■バンダイ ULTRA-ACT 『ウルトラマン』 レッドキング■


ULTRA-ACTシリーズ第21弾は『ウルトラマン』より、“レッドキング ”が登場(ウルトラマンマックスとの同時発売)
全ウルトラマンシリーズの中でもトップクラスの知名度を誇る、超有名怪獣の一体。
凶悪な面構えながらも、どこか愛らしくも見えるつぶらな瞳がお気に入り。

全高は約185mm。

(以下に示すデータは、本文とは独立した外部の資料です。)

/-- The contexts a REINIT selects: bit n mod 8 of byte n div 8 of the mask, or every joined context. -/
def reinitMask (d : Desc) (mask : List Byte) (n : Nat) : Bool :=
  if d.ptr = 0 ∧ d.len = 0 then true else (mask[n / 8]?.getD 0).getLsbD (n % 8)

/-- REINIT (R167): PTR 0 with LEN 0, or a 32-byte mask that the region has read. -/
def execReinit (t : Nat) (it : Item) (mask : List Byte) (s : State) : Out State :=
  ok ((s.to t).runOp 6 it (fun i => .reinit t i mask)
    { Checks.pass with
      range := it.d.context == 0 && ((it.d.ptr == 0 && it.d.len == 0) || it.d.len == 32)
      state := s.fix.reinit.isNone }
    (fun s it =>
      let l := s.joinedCtx.filter (reinitMask it.d mask)
      if l.isEmpty then s.finish it 6 .done
      else
        let s := s.startLong it 6 l.length 0
        let s := { s with fix := { s.fix with
          reinit := some ⟨it.handle.1, it.handle.2, argBit it.d.arg0 0, l, [], 0, 0⟩ } }
        s.setFlag B.FIX_STS_REINIT_ACTIVE true))

/-- A REINIT ends (R167). -/
def State.endReinit (s : State) (l : LongOp) (st : Status) : State :=
  let s := { s with fix := { s.fix with reinit := none } }
  (s.setFlag B.FIX_STS_REINIT_ACTIVE false).endLong l st

/-- No item of context `n` is at FIX. -/
def State.idleAtFix (s : State) (n : Nat) : Bool :=
  !s.dsp.entries.any (fun e => e.item.ctx == n && (match e.place with | .at_ .fix => true | _ => false))

/-- What has become of a context a WAIT_FIX REINIT waits for: it reached FIXED, left, or passed REINIT_WAIT since its
reset. -/
def State.reinitSettled (s : State) (w : Nat × Nat × Option Bool) : Option Bool :=
  match w.2.2 with
  | some v => some v
  | none => if w.2.1 + s.param P.REINIT_WAIT * cycS ≤ s.cyc then some false else none

/-- One unit of a REINIT (R167), at its safe point: the next reset, or the count of contexts that have settled. -/
def State.reinitUnit (s : State) (l : LongOp) : State :=
  match s.fix.reinit with
  | none => s
  | some q =>
    if q.ring ≠ l.ring ∨ q.tag ≠ l.tag then s
    else match q.left with
    | n :: rest =>
      if !s.idleAtFix n then s
      else
        let st := s.lastState n
        let hit : Nat := if st = fsFixed ∨ st = fsHeld then 1 else 0
        let s := if s.joined n then s.resetFilter n else s
        let q' : Reiniting :=
          if q.wait then { q with
            left := rest, waiting := q.waiting ++ [(n, s.cyc, if s.joined n then none else some false)] }
          else { q with left := rest, good := q.good + hit }
        let l' := { l with done := if q.wait then l.done else l.done + 1, word := q'.good + q'.bad * 2 ^ 16 }
        let s := { s with fix := { s.fix with reinit := some q' } }
        if rest.isEmpty ∧ !q.wait then s.endReinit l' .done else (s.putLong l').safePoint l'
    | [] =>
      let hits := q.waiting.filter (fun w => s.reinitSettled w == some true)
      let out := q.waiting.filter (fun w => s.reinitSettled w == some false)
      let wait := q.waiting.filter (fun w => s.reinitSettled w == none)
      let q' := { q with waiting := wait, good := q.good + hits.length, bad := q.bad + out.length }
      let l' := { l with done := l.done + hits.length + out.length, word := q'.good + q'.bad * 2 ^ 16 }
      let s := { s with fix := { s.fix with reinit := some q' } }
      if wait.isEmpty then s.endReinit l' .done else (s.putLong l').safePoint l'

首から頭部にかけて長さがあるデザインなので結構なボリュームがあります。
ノンスケールなので正確なサイズ差は分かりませんが、同シリーズのアイテムと並べる分には特別違和感無く、統一感も出ていると思います。
造形イメージは初代レッドキングを思わせます。
蛇腹の様な皮膚ディテールをはじめ凶悪な面構え、細かなシワ状モールド等、全身にビッシリと施されています。
スタイル及び各部バランスも非常に良く、正しく“レッドキング”です。
ただし可動関節を全身に組み込んでいる関係で、どうしてもパーツ毎の分割線が目立ってしまいます。
全身の皮膚ディテールに合わせた工夫等はされていますが、股間接は可動域確保の為
わざと隙間を発生させている部分もあるので、股の位置及び見る角度によっては、目に付く場合があります。
しかし全体のラインはとても綺麗に纏められており、可動後も自然なラインを保つ様な工夫が施されています。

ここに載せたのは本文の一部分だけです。